INFORMATION GIVEN below:
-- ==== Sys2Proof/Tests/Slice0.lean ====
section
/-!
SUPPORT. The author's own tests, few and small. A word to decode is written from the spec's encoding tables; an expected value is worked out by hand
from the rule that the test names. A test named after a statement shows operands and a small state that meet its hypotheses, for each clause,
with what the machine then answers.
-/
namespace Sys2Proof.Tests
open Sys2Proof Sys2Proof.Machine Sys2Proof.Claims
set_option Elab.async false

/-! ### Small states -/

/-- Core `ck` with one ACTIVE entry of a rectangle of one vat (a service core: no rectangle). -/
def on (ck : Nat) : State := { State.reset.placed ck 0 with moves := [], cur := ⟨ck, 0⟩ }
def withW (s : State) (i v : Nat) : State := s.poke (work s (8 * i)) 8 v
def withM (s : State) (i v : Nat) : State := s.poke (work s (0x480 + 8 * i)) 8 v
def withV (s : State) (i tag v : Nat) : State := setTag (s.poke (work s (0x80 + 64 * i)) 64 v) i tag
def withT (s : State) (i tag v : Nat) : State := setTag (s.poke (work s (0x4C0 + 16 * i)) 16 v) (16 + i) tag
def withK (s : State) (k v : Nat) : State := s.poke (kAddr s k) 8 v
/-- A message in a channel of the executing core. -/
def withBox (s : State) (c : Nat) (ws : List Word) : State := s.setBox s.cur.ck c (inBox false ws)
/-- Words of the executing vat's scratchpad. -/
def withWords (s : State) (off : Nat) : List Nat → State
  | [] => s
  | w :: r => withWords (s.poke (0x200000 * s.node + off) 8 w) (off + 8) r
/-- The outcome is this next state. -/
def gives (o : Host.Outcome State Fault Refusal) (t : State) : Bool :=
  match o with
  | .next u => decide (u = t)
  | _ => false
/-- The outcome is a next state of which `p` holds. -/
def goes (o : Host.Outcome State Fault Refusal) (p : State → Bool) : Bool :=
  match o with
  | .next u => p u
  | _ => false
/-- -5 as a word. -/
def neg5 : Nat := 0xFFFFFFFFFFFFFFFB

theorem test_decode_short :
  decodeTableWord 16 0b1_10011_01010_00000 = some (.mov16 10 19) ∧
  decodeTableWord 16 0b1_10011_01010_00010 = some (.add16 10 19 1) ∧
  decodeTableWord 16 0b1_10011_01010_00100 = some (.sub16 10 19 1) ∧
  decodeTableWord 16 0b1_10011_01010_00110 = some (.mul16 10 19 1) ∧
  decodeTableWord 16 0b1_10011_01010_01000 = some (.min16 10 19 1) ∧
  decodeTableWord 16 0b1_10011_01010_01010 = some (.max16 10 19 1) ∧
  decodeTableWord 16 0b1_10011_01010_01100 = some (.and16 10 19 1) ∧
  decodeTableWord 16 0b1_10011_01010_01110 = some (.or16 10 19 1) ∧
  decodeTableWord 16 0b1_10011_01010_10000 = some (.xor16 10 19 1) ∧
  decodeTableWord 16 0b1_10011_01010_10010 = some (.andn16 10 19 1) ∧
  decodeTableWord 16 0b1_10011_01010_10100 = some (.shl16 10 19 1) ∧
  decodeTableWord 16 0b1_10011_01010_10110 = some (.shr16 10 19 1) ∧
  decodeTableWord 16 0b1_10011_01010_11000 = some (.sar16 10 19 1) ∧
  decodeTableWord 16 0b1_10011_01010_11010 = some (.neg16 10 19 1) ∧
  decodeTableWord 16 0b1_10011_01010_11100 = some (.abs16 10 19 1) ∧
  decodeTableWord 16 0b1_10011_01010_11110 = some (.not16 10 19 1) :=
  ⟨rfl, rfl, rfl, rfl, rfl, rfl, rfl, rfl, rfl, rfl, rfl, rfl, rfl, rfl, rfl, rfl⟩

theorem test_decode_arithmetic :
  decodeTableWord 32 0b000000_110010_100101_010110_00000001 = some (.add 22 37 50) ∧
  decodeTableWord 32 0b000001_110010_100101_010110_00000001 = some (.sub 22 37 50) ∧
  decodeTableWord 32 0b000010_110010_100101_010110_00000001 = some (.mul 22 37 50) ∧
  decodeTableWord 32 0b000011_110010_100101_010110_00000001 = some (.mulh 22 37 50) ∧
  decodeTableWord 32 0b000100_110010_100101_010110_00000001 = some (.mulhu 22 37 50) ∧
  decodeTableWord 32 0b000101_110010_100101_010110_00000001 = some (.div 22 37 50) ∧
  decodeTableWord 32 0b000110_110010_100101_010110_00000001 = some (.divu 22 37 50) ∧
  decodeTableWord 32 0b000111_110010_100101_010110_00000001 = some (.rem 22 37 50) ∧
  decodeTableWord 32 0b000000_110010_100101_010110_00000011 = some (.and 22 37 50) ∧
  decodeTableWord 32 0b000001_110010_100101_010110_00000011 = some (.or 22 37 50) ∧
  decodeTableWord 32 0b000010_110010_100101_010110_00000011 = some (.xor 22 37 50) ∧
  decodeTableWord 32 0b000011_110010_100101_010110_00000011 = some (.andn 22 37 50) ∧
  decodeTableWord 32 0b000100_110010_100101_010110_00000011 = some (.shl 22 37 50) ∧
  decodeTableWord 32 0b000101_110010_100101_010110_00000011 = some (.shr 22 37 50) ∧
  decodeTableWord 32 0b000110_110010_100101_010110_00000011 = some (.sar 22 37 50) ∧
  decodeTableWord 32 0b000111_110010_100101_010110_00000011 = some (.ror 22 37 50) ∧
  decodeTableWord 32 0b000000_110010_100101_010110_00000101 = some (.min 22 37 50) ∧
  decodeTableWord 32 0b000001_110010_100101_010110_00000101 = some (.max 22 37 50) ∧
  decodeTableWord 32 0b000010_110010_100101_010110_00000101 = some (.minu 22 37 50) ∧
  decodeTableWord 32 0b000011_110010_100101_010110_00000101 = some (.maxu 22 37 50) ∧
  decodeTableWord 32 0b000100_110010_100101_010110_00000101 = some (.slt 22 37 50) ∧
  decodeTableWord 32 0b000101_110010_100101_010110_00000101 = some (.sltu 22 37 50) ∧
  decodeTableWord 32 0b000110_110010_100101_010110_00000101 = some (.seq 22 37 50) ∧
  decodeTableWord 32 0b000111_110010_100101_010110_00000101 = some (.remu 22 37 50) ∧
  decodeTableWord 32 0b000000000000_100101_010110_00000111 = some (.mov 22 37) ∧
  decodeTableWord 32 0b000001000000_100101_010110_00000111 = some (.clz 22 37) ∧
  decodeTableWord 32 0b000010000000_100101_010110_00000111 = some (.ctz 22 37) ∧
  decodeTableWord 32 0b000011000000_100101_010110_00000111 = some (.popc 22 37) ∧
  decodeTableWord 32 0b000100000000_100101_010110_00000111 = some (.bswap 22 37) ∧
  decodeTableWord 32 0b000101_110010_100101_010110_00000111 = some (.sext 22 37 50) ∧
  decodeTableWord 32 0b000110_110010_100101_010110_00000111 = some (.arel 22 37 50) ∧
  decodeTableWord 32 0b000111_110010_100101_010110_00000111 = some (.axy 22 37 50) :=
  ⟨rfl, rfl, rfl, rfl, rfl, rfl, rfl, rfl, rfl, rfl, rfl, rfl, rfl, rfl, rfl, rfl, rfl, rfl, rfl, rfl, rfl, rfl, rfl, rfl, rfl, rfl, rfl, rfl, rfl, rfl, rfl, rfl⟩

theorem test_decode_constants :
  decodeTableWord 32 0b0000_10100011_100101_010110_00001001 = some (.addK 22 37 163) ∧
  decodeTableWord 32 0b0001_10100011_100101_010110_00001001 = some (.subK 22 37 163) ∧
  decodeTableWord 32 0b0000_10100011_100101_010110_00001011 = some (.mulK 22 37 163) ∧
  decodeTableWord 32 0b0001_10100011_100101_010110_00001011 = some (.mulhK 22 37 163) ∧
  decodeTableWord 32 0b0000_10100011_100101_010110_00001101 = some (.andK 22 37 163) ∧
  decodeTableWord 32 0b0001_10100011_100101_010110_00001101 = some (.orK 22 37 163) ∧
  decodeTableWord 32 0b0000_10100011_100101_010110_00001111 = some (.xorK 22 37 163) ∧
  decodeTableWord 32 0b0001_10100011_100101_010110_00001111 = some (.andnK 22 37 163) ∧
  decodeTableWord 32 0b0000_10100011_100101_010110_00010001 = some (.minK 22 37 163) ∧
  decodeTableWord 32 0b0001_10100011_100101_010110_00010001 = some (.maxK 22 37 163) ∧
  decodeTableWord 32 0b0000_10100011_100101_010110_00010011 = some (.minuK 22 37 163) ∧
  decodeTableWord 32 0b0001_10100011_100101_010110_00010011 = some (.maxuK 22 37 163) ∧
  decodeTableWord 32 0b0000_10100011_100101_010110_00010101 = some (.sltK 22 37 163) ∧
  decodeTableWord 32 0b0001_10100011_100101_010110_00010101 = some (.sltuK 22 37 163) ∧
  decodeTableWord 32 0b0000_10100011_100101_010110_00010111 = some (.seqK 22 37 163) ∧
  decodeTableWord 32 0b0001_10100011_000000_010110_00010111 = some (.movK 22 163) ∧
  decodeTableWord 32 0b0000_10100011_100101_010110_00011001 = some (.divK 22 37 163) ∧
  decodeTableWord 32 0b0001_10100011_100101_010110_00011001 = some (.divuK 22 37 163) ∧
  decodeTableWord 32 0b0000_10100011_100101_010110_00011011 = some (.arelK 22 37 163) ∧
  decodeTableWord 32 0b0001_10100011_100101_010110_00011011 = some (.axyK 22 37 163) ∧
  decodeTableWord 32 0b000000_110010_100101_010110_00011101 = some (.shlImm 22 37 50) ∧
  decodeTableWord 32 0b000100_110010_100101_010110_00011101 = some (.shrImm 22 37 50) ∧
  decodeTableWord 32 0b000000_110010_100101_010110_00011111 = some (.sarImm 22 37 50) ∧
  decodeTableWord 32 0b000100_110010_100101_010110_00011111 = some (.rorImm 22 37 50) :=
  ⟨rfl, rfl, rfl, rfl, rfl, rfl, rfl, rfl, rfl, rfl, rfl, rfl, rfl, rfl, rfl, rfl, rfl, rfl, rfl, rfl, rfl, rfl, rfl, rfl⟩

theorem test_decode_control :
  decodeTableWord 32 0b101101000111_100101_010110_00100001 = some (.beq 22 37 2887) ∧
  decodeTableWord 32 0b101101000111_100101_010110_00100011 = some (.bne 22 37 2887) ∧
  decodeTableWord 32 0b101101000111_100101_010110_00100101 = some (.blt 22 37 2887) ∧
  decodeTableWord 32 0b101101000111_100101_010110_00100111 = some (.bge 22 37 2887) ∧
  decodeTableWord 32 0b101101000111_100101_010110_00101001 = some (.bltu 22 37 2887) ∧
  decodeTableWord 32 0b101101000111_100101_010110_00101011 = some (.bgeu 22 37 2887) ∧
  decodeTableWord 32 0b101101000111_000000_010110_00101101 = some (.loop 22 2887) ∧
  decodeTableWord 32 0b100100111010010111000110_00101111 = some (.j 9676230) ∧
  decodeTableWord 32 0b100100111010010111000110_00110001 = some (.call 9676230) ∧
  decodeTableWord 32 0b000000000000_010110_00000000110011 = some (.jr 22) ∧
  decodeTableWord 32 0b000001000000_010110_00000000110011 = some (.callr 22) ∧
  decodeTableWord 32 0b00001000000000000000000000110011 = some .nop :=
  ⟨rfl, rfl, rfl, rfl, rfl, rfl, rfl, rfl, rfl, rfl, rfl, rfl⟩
End of INFORMATION GIVEN.
→ **BRIEF**: Above are the entries. Quote exactly the lines from the one bearing "Small states -/" through the one bearing "def withK (s".

→ **OUTPUT OF THE EXERCISE**:
/-! ### Small states -/

/-- Core `ck` with one ACTIVE entry of a rectangle of one vat (a service core: no rectangle). -/
def on (ck : Nat) : State := { State.reset.placed ck 0 with moves := [], cur := ⟨ck, 0⟩ }
def withW (s : State) (i v : Nat) : State := s.poke (work s (8 * i)) 8 v
def withM (s : State) (i v : Nat) : State := s.poke (work s (0x480 + 8 * i)) 8 v
def withV (s : State) (i tag v : Nat) : State := setTag (s.poke (work s (0x80 + 64 * i)) 64 v) i tag
def withT (s : State) (i tag v : Nat) : State := setTag (s.poke (work s (0x4C0 + 16 * i)) 16 v) (16 + i) tag
def withK (s : State) (k v : Nat) : State := s.poke (kAddr s k) 8 v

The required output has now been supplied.